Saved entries
= = = = = = =

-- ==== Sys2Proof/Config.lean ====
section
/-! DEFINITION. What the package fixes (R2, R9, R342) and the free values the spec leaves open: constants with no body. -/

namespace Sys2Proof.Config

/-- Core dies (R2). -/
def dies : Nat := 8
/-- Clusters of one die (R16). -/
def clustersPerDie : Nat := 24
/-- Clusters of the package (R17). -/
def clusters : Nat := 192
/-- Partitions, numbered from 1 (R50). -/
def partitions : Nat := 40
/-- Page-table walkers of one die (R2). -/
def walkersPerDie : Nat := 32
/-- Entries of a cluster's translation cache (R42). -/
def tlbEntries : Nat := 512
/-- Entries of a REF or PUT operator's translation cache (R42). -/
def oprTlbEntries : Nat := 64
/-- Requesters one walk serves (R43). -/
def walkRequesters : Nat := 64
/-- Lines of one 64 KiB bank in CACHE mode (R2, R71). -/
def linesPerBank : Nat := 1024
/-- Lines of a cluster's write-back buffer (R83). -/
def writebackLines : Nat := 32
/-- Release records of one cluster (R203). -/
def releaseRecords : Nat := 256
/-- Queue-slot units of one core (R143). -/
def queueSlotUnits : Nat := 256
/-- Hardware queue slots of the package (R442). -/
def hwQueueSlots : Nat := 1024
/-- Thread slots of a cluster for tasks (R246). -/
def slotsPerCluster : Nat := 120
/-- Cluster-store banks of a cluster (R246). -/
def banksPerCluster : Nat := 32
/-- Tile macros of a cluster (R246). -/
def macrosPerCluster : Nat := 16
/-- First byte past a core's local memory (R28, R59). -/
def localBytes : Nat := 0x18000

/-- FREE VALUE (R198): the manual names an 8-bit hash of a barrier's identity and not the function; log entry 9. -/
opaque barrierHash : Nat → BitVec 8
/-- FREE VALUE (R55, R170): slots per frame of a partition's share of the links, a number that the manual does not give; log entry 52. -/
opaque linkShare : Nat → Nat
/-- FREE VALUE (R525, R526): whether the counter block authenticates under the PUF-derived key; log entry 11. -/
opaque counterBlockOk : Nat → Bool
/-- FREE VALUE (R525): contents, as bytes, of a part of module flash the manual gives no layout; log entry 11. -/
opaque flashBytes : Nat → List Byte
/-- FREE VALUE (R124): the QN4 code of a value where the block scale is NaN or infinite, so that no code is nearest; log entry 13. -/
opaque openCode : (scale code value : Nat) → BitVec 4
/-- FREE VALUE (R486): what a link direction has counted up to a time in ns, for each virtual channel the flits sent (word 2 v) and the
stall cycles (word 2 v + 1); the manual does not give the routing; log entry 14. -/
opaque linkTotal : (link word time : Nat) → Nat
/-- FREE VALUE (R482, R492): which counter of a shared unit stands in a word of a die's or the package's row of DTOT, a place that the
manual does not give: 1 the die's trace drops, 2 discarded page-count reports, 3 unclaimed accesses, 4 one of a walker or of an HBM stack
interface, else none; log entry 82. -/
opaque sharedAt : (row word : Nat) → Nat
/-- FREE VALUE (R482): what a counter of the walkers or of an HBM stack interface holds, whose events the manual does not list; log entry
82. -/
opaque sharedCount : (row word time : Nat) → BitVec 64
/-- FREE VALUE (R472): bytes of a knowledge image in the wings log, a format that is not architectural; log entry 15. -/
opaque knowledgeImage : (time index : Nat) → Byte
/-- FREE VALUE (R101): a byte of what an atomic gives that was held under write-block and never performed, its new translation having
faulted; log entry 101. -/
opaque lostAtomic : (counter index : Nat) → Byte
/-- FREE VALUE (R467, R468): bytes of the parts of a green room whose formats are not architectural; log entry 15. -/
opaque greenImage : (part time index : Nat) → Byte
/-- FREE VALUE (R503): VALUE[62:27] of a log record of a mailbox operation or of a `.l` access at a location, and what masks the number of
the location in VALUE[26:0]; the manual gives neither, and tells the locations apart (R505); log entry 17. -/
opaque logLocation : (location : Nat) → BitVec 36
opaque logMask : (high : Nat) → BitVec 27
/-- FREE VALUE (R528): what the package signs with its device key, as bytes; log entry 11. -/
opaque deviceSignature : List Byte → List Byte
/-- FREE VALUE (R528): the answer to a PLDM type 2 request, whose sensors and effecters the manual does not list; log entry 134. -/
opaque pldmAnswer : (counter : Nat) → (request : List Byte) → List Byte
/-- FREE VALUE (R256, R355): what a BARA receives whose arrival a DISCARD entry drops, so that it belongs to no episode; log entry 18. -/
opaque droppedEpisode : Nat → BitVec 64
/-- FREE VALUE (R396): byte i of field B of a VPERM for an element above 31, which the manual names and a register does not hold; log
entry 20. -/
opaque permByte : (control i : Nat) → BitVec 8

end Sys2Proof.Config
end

= = = = = = =

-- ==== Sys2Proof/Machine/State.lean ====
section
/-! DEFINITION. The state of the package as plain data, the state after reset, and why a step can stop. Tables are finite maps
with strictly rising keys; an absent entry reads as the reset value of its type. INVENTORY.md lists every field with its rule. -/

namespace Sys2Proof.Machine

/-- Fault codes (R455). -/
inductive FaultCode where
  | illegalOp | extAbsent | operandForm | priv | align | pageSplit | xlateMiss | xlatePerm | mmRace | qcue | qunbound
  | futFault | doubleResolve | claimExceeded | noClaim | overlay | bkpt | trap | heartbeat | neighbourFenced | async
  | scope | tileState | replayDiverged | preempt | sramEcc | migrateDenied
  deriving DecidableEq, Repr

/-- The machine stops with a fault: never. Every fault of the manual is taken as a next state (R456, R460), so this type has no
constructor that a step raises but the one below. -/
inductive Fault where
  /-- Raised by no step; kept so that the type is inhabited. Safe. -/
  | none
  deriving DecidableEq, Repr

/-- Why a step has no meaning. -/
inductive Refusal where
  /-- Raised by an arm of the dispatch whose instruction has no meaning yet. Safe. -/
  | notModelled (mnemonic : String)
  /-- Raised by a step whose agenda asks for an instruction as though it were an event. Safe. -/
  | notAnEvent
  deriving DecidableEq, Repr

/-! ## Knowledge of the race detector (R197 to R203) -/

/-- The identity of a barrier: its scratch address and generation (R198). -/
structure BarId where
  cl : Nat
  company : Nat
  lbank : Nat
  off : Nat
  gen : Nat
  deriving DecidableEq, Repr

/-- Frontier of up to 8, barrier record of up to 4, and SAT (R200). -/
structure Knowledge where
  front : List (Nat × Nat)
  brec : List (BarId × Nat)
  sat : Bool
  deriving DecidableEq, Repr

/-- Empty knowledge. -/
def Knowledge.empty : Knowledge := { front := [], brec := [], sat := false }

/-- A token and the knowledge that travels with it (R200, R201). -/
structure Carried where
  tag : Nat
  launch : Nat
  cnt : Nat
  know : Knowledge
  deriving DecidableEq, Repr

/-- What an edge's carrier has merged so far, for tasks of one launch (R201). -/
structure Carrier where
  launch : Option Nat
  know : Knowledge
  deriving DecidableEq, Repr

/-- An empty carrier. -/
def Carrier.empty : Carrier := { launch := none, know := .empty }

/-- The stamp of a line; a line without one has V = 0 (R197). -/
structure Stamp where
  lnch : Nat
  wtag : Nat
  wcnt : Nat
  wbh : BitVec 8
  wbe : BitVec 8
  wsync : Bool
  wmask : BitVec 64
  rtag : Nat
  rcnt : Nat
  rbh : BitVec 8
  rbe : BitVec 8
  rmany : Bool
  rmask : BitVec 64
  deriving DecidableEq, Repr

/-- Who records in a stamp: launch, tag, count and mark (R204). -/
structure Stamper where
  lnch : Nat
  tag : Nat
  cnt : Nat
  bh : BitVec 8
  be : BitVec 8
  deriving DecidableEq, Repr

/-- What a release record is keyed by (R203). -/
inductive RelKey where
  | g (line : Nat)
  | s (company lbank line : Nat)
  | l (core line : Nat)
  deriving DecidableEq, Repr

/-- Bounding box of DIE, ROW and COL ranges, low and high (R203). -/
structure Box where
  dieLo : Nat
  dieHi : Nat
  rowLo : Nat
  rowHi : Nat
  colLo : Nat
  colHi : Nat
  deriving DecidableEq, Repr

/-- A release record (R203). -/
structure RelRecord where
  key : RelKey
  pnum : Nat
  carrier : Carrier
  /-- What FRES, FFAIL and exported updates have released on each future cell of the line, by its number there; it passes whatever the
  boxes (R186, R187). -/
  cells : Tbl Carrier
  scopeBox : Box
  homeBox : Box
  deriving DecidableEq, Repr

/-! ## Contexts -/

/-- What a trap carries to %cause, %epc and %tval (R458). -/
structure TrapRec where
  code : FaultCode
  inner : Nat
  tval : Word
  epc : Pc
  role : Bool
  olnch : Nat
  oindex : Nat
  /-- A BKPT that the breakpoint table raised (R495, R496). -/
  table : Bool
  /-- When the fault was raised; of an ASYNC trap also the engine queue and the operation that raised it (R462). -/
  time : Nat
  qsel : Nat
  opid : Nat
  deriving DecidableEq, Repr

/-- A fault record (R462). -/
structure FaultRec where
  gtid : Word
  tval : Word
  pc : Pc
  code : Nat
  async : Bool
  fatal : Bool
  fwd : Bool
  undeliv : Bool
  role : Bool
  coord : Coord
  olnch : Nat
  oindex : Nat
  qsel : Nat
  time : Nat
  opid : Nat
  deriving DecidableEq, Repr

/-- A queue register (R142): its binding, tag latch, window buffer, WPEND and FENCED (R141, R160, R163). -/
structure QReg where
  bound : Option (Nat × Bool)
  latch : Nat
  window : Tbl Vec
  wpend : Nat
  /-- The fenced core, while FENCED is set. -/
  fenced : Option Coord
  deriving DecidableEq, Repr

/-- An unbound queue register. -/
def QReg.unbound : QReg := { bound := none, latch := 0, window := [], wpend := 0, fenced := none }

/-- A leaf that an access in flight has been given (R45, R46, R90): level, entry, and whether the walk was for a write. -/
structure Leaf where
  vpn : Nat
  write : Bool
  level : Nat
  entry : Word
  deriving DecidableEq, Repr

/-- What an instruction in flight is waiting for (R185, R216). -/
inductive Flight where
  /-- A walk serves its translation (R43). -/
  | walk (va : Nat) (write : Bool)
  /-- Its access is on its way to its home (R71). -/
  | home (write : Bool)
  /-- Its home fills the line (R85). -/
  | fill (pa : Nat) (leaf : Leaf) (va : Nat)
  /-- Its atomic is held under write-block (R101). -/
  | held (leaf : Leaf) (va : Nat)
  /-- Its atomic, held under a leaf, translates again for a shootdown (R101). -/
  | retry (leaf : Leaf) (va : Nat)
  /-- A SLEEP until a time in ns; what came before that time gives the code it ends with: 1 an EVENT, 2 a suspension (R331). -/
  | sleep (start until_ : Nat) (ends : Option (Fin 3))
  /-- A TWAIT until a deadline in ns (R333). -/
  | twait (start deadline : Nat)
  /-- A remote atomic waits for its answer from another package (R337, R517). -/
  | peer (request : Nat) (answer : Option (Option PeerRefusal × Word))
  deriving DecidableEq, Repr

= = = = = = =

● What is being asked
Copy the lines of the data above exactly as written, beginning with the line containing "-- ==== Sys2Proof/Config.lean" and ending with the line containing "serves (R43). -/", and leave out all other lines.

● Result of the task
-- ==== Sys2Proof/Config.lean ====
section
/-! DEFINITION. What the package fixes (R2, R9, R342) and the free values the spec leaves open: constants with no body. -/

namespace Sys2Proof.Config

/-- Core dies (R2). -/
def dies : Nat := 8
/-- Clusters of one die (R16). -/
def clustersPerDie : Nat := 24
/-- Clusters of the package (R17). -/
def clusters : Nat := 192
/-- Partitions, numbered from 1 (R50). -/
def partitions : Nat := 40
/-- Page-table walkers of one die (R2). -/
def walkersPerDie : Nat := 32
/-- Entries of a cluster's translation cache (R42). -/
def tlbEntries : Nat := 512
/-- Entries of a REF or PUT operator's translation cache (R42). -/
def oprTlbEntries : Nat := 64
/-- Requesters one walk serves (R43). -/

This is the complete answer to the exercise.